/-- Free entries of the array issue queue. -/
def State.queueRoom (s : State) : Nat := Config.arrayQueueEntries - s.core.queue.length

/-- SHAPE after an array instruction that found START ≠ 0 (R163). -/
def startCleared (shape : Word) : Word := wset shape 25 18 0

/-- The state with SHAPE replaced. -/
def State.setShape (s : State) (x : Word) : State := { s with core := { s.core with shape := x } }

/-- The scalar registers that an array word reads, its first and second scalar operands (Tables 03-5 and 03-6, R335). -/
def ArrWord.scalars (w : ArrWord) : List (BitVec 7) :=
  match w.op with
  | .vbcast | .vextr | .vslideup | .vslidedn => [w.b]
  | .vinsr => [w.a, w.b]
  | .vld | .vst | .vldl | .vstl | .vldy | .vsty | .vldff | .vldx | .vstx => [w.a]
  | .vlds | .vsts | .vldys | .vstys => [w.a, w.b]
  | .vstr => [w.d]
  | _ => []

/-- The scalar destination of an array word, 0 for none. -/
def ArrWord.scalarDest (w : ArrWord) : Nat := if w.op.scalarResult then w.d.toNat else 0

/-! ### Order between entries (R171, R257, R289) -/

/-- Whether a word reads its mask from row 0 of a0 whatever its p (R195, R202, R224). -/
def ArrOp.alwaysMasked : ArrOp → Bool
  | .vmerge | .vkwrite | .vcompress | .vexpand => true
  | _ => false

/-- The array group that an entry writes. -/
def QEntry.destGroup (q : QEntry) : Option Group := q.w.dest q.res

/-- The groups that an entry reads, with the chain bit of each: sources, scale group, accumulator and mask (R171). -/
def QEntry.readGroups (q : QEntry) : List (Group × Bool) :=
  let src := (q.w.sources q.res).map (fun g => (g.1, g.2 && !q.w.op.crosses))
  let scale := (q.w.scaleGroup q.res q.scaleg).toList.map (fun g => (g, false))
  let acc := if q.w.op.accumulates then (q.destGroup.toList).map (fun g => (g, true)) else []
  let mask := if q.w.p != 0 || q.w.op.alwaysMasked then [(((0, 1) : Group), true)] else []
  src ++ scale ++ acc ++ mask

/-- Whether a waiting entry `e` before `q` in the same queue holds `q` back in way `w` (R171): `e` is still to run there, or
writes a source of `q` that is not chained. -/
def State.holdsBack (s : State) (e q : QEntry) (w : Nat) : Bool :=
  e.stage == .waiting &&
  ((s.restWays e).contains w ||
   (match e.destGroup with
    | some g => q.readGroups.any (fun x => g.meets x.1 && !x.2)
    | none => false))

/-- Whether two waiting memory words of the array issue queue touch the same bytes (R289). -/
def bytesMeet (e q : QEntry) : Bool :=
  e.w.op.space == q.w.op.space &&
    e.addrs.any (fun x => q.addrs.any (fun y => decide (x.name < y.name + 8) && decide (y.name < x.name + 8)))

/-- Whether a tile word waits for, or is waited for by, an array word through the tile-register scoreboard: `t` is a
pending tile word and `q` a later array word (Table 11-5). -/
def scoreboardHolds (t q : QEntry) : Bool :=
  let wr := if q.w.op = .aclr then [((0, 128) : Group)] else q.destGroup.toList
  let rd := q.readGroups.map (·.1)
  match t.w.op with
  | .tread => (t.destGroup.toList).any (fun g => (wr ++ rd).any (fun x => g.meets x))
  | .tmma | .tload => t.stage == .waiting && t.readGroups.any (fun g => wr.any (fun x => Group.meets g.1 x))
  | _ => false

/-- Whether VEXTR or VINSR moves an element of an upper way, across the layer bus (Table 12-2). -/
def State.crossing (s : State) (q : QEntry) : Bool :=
  let e := if q.w.op = .vinsr then q.x1.toNat else q.x0.toNat
  (q.w.op == .vextr || q.w.op == .vinsr) && decide (e < shVl q.shape) &&
    ((waysOf s.core.wayrole (shLsel q.shape))[e / 4096]?).any (fun w => decide (16 ≤ w))

/-- Whether it is the turn of entry `k` of the array issue queue, as far as its ways do not matter (R257, R277, R289).
MSPLIT does not begin: its release is MICRO_THREAD_RELEASE. -/
def State.inTurn (s : State) (k : Nat) (q : QEntry) : Bool :=
  q.stage == .waiting && q.w.op != .msplit && !(s.layerHeld && s.crossing q) &&
  !(s.core.queue.take k).any (fun e => e.stage == .waiting && bytesMeet e q) &&
  !s.core.mqueue.any (fun t => decide (t.seq < q.seq) && scoreboardHolds t q)

/-- Whether entry `k` may run in way `w` (R171, R234): the way has no private micro-thread, and nothing before the entry
holds it back there. -/
def State.wayFree (s : State) (k : Nat) (q : QEntry) (w : Nat) : Bool :=
  (s.mt w).state != 1 && !(s.core.queue.take k).any (fun e => s.holdsBack e q w)

/-- Whether entry `k` may begin in every way in which it is still to run (R171, R234, R257, R289). -/
def State.mayBegin (s : State) (k : Nat) (q : QEntry) : Bool :=
  s.inTurn k q && (s.restWays q).all (s.wayFree k q)

/-- The ways in which entry `k` may run though another one of its ways holds it back (R171, R234). -/
def State.freeWays (s : State) (k : Nat) (q : QEntry) : List Nat :=
  if s.inTurn k q && q.parted then (s.restWays q).filter (s.wayFree k q) else []

/-! ### Element addresses (R30, R315, R323) -/

/-- The bytes that hold an element of a unit-stride access: (byte from the base, bit within it, first bit of the
element, bits). -/
def packed (t e : Nat) : List (Nat × Nat × Nat × Nat) :=
  match width t with
  | 4 => [(e / 2, 4 * (e % 2), 0, 4)]
  | 6 =>
    let k := 6 * (e % 4)
    let o := 3 * (e / 4) + k / 8
    let sh := k % 8
    if sh ≤ 2 then [(o, sh, 0, 6)] else [(o, sh, 0, 8 - sh), (o + 1, 0, 8 - sh, sh - 2)]
  | n => [(e * (n / 8), 0, 0, n)]

/-- Size in bytes of an element as its access checks it: 1 for packed types (R315, R325). -/
def elemSize (t : Nat) : Nat := max 1 (width t / 8)

/-- The element type in memory: the target type of VSTR, else the type of the group. -/
def QEntry.memType (q : QEntry) : Nat :=
  if q.w.op = .waitv then 8 else if q.w.op = .vstr then q.res.td else if q.w.op.loads then q.res.td else q.res.t1

/-- The parts of element `e` with their addresses or offsets (Table 14-4). -/
def QEntry.parts (q : QEntry) (c : ArrCtx) (m : Memory) (e : Nat) : List (Word × Nat × Nat × Nat) :=
  let n := width q.memType
  let whole (off : Word) : List (Word × Nat × Nat × Nat) := [(q.x0 + off, 0, 0, n)]
  match q.w.op with
  | .vlds | .vsts | .vldys | .vstys => whole (word e * q.x1)
  | .vldx | .vstx =>
    let i := c.get m q.w.b.toNat 32 e
    whole (if q.res.t2 = 9 then word i else wordOfInt (sext i 32))
  | .waitv => [(word (c.get m q.w.a.toNat 64 e), 0, 0, 32)]
  | _ => (packed q.memType e).map (fun p => (q.x0 + word p.1, p.2.1, p.2.2.1, p.2.2.2))

/-- FSTRIDE (R325). -/
def QEntry.stride (q : QEntry) : Word :=
  match q.w.op with
  | .vlds | .vsts | .vldys | .vstys => q.x1
  | .vldx | .vstx | .waitv => 0
  | _ => word (elemSize q.memType)

/-- FINFO.KIND of an array memory word (Table 06-5). -/
def QEntry.kind (q : QEntry) : Nat :=
  match q.w.op.space with
  | some 1 => 4
  | some 2 => 5
  | _ => if q.w.op = .vstr then 7 else 3

/-! ### The translation phase (R324) -/

/-- What the translation phase has found: parts placed so far, and the first fault (cause, element, address). -/
structure Placed where
  addrs : List ElemAddr
  fault : Option (Nat × Nat × Word)
  /-- the page of some element below it is still to be translated (R399, R400) -/
  wait : Bool := false

/-- Places one part of an element: translation of a global address, or the extent of local scratch or layer space. -/
def State.placePart (s : State) (h : BitVec 1) (q : QEntry) (e : Nat) (p : Word × Nat × Nat × Nat) (x : Placed) :
    Placed × State :=
  let put (name vpn : Nat) (ms mmio : Bool) : Placed :=
    { x with addrs := x.addrs ++ [{ elem := e, lo := p.2.2.1, n := p.2.2.2, shift := p.2.1, va := p.1, name := name,
                                    vpn := vpn, ms := ms, mmio := mmio }] }
  let bad (c : Nat) (va : Word) : Placed := { x with fault := some (c, e, va) }
  match q.w.op.space with
  | some 0 =>
    match s.translatePage h (if q.w.op.stores then .write else .read) p.1 with
    | (.wait, s) => ({ x with wait := true }, s)
    | (.fault c _, s) => (bad c p.1, s)
    | (.ok t, s) => if q.w.op = .waitv ∧ t.mmio then (bad 0x07 p.1, s) else (put t.name t.vpn t.ms t.mmio, s)
  | some k => if s.within (k == 2) p.1.toNat (elemSize q.memType) then (put p.1.toNat 0 false false, s) else (bad 0x07 p.1, s)
  | none => (x, s)

/-- Places an element, unless an earlier one has faulted: misalignment comes before translation (R325). -/
def State.placeElem (s : State) (h : BitVec 1) (q : QEntry) (c : ArrCtx) (e : Nat) (x : Placed) : Placed × State :=
  if x.fault.isSome then (x, s)
  else
    let m := s.core.sram
    let ps := q.parts c m e
    let va := (ps.head?.map (·.1)).getD 0
    if va.toNat % (if q.w.op = .waitv then 4 else elemSize q.memType) ≠ 0 then ({ x with fault := some (0x03, e, va) }, s)
    else
      let y := ps.foldl (fun a p => if a.1.fault.isSome then a else a.2.placePart h q e p a.1) (x, s)
      match y.1.fault with
      | some (cause, e, _) => ({ x with fault := some (cause, e, va) }, y.2)
      | none => y

/-- The elements that a memory word's translation phase visits. -/
def QEntry.visits (q : QEntry) (c : ArrCtx) (m : Memory) (e : Nat) : Bool :=
  if q.w.op = .waitv then c.inRange e && decide (e < 64) else c.active m e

_ _ _ _

From the records above, reproduce exactly the lines from the one with "def QEntry.readGroups (q" to the one with "match t.w.op with", both included, and no others.

● **Solved exercise**:
def QEntry.readGroups (q : QEntry) : List (Group × Bool) :=
  let src := (q.w.sources q.res).map (fun g => (g.1, g.2 && !q.w.op.crosses))
  let scale := (q.w.scaleGroup q.res q.scaleg).toList.map (fun g => (g, false))
  let acc := if q.w.op.accumulates then (q.destGroup.toList).map (fun g => (g, true)) else []
  let mask := if q.w.p != 0 || q.w.op.alwaysMasked then [(((0, 1) : Group), true)] else []
  src ++ scale ++ acc ++ mask

/-- Whether a waiting entry `e` before `q` in the same queue holds `q` back in way `w` (R171): `e` is still to run there, or
writes a source of `q` that is not chained. -/
def State.holdsBack (s : State) (e q : QEntry) (w : Nat) : Bool :=
  e.stage == .waiting &&
  ((s.restWays e).contains w ||
   (match e.destGroup with
    | some g => q.readGroups.any (fun x => g.meets x.1 && !x.2)
    | none => false))

/-- Whether two waiting memory words of the array issue queue touch the same bytes (R289). -/
def bytesMeet (e q : QEntry) : Bool :=
  e.w.op.space == q.w.op.space &&
    e.addrs.any (fun x => q.addrs.any (fun y => decide (x.name < y.name + 8) && decide (y.name < x.name + 8)))

/-- Whether a tile word waits for, or is waited for by, an array word through the tile-register scoreboard: `t` is a
pending tile word and `q` a later array word (Table 11-5). -/
def scoreboardHolds (t q : QEntry) : Bool :=
  let wr := if q.w.op = .aclr then [((0, 128) : Group)] else q.destGroup.toList
  let rd := q.readGroups.map (·.1)
  match t.w.op with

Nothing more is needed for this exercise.